* What the exercise asks:
Go through the entries below, tally each line with the string "eccUncorr", and give the final number by itself.
___ Provided data
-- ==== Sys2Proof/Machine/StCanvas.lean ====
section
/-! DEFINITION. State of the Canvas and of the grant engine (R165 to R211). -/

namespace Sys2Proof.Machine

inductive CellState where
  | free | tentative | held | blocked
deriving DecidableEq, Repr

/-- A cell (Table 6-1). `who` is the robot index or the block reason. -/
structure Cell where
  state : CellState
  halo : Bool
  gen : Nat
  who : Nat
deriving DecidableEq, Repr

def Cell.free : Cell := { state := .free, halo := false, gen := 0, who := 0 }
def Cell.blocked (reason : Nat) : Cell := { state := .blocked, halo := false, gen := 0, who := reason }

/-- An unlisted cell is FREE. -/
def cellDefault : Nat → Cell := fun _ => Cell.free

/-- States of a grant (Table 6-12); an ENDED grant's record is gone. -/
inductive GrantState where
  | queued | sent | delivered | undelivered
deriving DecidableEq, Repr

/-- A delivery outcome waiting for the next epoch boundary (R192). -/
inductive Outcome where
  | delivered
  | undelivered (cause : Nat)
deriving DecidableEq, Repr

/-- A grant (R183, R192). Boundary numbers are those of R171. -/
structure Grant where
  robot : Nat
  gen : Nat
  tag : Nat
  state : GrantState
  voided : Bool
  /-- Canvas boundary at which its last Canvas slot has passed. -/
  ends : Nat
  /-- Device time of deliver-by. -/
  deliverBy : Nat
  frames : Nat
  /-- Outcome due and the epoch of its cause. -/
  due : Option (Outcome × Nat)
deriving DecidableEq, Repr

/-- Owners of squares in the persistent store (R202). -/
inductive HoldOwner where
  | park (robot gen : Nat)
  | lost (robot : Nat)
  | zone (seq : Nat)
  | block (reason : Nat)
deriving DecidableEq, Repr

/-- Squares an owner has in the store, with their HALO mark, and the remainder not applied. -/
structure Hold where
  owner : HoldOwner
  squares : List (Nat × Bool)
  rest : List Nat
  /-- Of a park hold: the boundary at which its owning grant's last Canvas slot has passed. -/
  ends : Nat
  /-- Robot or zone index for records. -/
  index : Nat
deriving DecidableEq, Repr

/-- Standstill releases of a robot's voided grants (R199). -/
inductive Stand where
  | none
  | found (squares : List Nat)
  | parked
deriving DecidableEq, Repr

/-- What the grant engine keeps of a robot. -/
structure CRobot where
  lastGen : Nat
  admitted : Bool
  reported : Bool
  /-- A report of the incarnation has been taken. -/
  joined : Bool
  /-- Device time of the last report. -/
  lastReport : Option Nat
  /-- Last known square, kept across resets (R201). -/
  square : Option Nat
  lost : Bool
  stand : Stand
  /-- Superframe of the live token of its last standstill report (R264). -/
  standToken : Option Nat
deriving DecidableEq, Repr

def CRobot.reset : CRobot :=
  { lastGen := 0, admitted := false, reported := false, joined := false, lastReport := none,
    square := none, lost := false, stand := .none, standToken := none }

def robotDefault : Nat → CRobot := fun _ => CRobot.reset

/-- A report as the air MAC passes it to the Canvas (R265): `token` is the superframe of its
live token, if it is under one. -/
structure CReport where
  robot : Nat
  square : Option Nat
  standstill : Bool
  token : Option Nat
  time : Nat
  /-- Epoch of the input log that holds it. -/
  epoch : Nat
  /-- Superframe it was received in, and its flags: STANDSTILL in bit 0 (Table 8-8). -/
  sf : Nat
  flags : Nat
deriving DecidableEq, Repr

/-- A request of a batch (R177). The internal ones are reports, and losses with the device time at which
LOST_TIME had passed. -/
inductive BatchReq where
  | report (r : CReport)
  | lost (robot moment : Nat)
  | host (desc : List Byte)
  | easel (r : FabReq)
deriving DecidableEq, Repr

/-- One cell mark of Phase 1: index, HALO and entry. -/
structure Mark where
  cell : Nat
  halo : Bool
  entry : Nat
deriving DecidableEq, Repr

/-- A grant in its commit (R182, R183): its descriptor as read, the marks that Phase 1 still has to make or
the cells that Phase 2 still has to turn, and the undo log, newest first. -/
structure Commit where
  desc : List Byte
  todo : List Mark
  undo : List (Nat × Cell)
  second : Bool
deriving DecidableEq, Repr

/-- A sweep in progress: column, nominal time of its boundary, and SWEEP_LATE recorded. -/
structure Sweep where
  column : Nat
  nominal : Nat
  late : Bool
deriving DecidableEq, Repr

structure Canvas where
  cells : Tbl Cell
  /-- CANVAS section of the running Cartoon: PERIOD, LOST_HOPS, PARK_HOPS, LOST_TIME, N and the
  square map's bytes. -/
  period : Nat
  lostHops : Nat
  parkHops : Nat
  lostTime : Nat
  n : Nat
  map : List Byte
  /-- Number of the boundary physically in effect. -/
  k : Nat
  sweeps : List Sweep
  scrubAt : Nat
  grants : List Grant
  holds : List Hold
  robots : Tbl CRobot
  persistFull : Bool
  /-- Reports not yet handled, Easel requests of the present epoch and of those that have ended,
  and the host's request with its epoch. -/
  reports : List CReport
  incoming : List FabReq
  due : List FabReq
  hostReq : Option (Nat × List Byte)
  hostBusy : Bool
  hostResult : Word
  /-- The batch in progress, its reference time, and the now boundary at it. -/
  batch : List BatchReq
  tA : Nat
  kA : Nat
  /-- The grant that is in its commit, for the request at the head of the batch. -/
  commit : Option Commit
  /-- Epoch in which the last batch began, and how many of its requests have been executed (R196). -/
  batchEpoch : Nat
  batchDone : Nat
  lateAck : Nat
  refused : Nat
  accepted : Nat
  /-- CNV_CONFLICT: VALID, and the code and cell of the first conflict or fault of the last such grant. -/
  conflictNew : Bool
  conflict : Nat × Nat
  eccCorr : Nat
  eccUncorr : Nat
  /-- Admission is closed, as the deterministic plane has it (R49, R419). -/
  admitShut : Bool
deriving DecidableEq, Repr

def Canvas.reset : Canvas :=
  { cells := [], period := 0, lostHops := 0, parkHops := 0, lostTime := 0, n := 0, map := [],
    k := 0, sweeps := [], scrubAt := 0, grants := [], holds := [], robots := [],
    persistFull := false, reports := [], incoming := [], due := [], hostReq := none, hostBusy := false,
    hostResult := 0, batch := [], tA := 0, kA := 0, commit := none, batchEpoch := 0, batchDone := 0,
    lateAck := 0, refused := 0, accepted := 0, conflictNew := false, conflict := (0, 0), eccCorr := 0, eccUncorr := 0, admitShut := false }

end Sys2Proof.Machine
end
______
* Task response:
2